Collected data
☆ ☆ ☆
@[simp] theorem composeNotice_keyUnit (topic : Byte) (payload : List Byte) (s : State) :
    (composeNotice topic payload s).keyUnit = s.keyUnit := by
  unfold composeNotice; (repeat' split) <;> simp

@[simp] theorem composeNotice_mgmt (topic : Byte) (payload : List Byte) (s : State) :
    (composeNotice topic payload s).mgmt = s.mgmt := by
  unfold composeNotice; (repeat' split) <;> simp

@[simp] theorem composeNotice_tables (topic : Byte) (payload : List Byte) (s : State) :
    (composeNotice topic payload s).tables = s.tables := by
  unfold composeNotice; (repeat' split) <;> simp

@[simp] theorem composeNotice_store (topic : Byte) (payload : List Byte) (s : State) :
    (composeNotice topic payload s).store = s.store := by
  unfold composeNotice; (repeat' split) <;> simp

/-! ### undoDescriptor -/

@[simp] theorem undoDescriptor_pending (d : Descriptor) (s : State) :
    (undoDescriptor d s).pending = s.pending := by
  unfold undoDescriptor; split <;> simp

@[simp] theorem undoDescriptor_clock (d : Descriptor) (s : State) : (undoDescriptor d s).clock = s.clock := by
  unfold undoDescriptor; split <;> simp

@[simp] theorem undoDescriptor_pool (d : Descriptor) (s : State) : (undoDescriptor d s).pool = s.pool := by
  unfold undoDescriptor; split <;> simp

@[simp] theorem undoDescriptor_hostPort (d : Descriptor) (s : State) :
    (undoDescriptor d s).hostPort = s.hostPort := by
  unfold undoDescriptor; split <;> simp

@[simp] theorem undoDescriptor_fieldPort (d : Descriptor) (s : State) :
    (undoDescriptor d s).fieldPort = s.fieldPort := by
  unfold undoDescriptor; split <;> simp

@[simp] theorem undoDescriptor_noticeNo (d : Descriptor) (s : State) :
    (undoDescriptor d s).noticeNo = s.noticeNo := by
  unfold undoDescriptor; split <;> simp

@[simp] theorem undoDescriptor_flags (d : Descriptor) (s : State) : (undoDescriptor d s).flags = s.flags := by
  unfold undoDescriptor; split <;> simp

@[simp] theorem undoDescriptor_exchanges (d : Descriptor) (s : State) :
    (undoDescriptor d s).exchanges = s.exchanges := by
  unfold undoDescriptor; split <;> simp

@[simp] theorem undoDescriptor_live (d : Descriptor) (s : State) : (undoDescriptor d s).live = s.live := by
  unfold undoDescriptor; split <;> simp

@[simp] theorem undoDescriptor_log (d : Descriptor) (s : State) : (undoDescriptor d s).log = s.log := by
  unfold undoDescriptor; split <;> simp

@[simp] theorem undoDescriptor_temp (d : Descriptor) (s : State) : (undoDescriptor d s).temp = s.temp := by
  unfold undoDescriptor; split <;> simp

@[simp] theorem undoDescriptor_heat (d : Descriptor) (s : State) : (undoDescriptor d s).heat = s.heat := by
  unfold undoDescriptor; split <;> simp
☆ ☆ ☆
The records shown earlier should all be returned verbatim.

@[simp] theorem composeNotice_keyUnit (topic : Byte) (payload : List Byte) (s : State) :
    (composeNotice topic payload s).keyUnit = s.keyUnit := by
  unfold composeNotice; (repeat' split) <;> simp

@[simp] theorem composeNotice_mgmt (topic : Byte) (payload : List Byte) (s : State) :
    (composeNotice topic payload s).mgmt = s.mgmt := by
  unfold composeNotice; (repeat' split) <;> simp

@[simp] theorem composeNotice_tables (topic : Byte) (payload : List Byte) (s : State) :
    (composeNotice topic payload s).tables = s.tables := by
  unfold composeNotice; (repeat' split) <;> simp

@[simp] theorem composeNotice_store (topic : Byte) (payload : List Byte) (s : State) :
    (composeNotice topic payload s).store = s.store := by
  unfold composeNotice; (repeat' split) <;> simp

/-! ### undoDescriptor -/

@[simp] theorem undoDescriptor_pending (d : Descriptor) (s : State) :
    (undoDescriptor d s).pending = s.pending := by
  unfold undoDescriptor; split <;> simp

@[simp] theorem undoDescriptor_clock (d : Descriptor) (s : State) : (undoDescriptor d s).clock = s.clock := by
  unfold undoDescriptor; split <;> simp

@[simp] theorem undoDescriptor_pool (d : Descriptor) (s : State) : (undoDescriptor d s).pool = s.pool := by
  unfold undoDescriptor; split <;> simp

@[simp] theorem undoDescriptor_hostPort (d : Descriptor) (s : State) :
    (undoDescriptor d s).hostPort = s.hostPort := by
  unfold undoDescriptor; split <;> simp

@[simp] theorem undoDescriptor_fieldPort (d : Descriptor) (s : State) :
    (undoDescriptor d s).fieldPort = s.fieldPort := by
  unfold undoDescriptor; split <;> simp

@[simp] theorem undoDescriptor_noticeNo (d : Descriptor) (s : State) :
    (undoDescriptor d s).noticeNo = s.noticeNo := by
  unfold undoDescriptor; split <;> simp

@[simp] theorem undoDescriptor_flags (d : Descriptor) (s : State) : (undoDescriptor d s).flags = s.flags := by
  unfold undoDescriptor; split <;> simp

@[simp] theorem undoDescriptor_exchanges (d : Descriptor) (s : State) :
    (undoDescriptor d s).exchanges = s.exchanges := by
  unfold undoDescriptor; split <;> simp

@[simp] theorem undoDescriptor_live (d : Descriptor) (s : State) : (undoDescriptor d s).live = s.live := by
  unfold undoDescriptor; split <;> simp

@[simp] theorem undoDescriptor_log (d : Descriptor) (s : State) : (undoDescriptor d s).log = s.log := by
  unfold undoDescriptor; split <;> simp

@[simp] theorem undoDescriptor_temp (d : Descriptor) (s : State) : (undoDescriptor d s).temp = s.temp := by
  unfold undoDescriptor; split <;> simp

@[simp] theorem undoDescriptor_heat (d : Descriptor) (s : State) : (undoDescriptor d s).heat = s.heat := by
  unfold undoDescriptor; split <;> simp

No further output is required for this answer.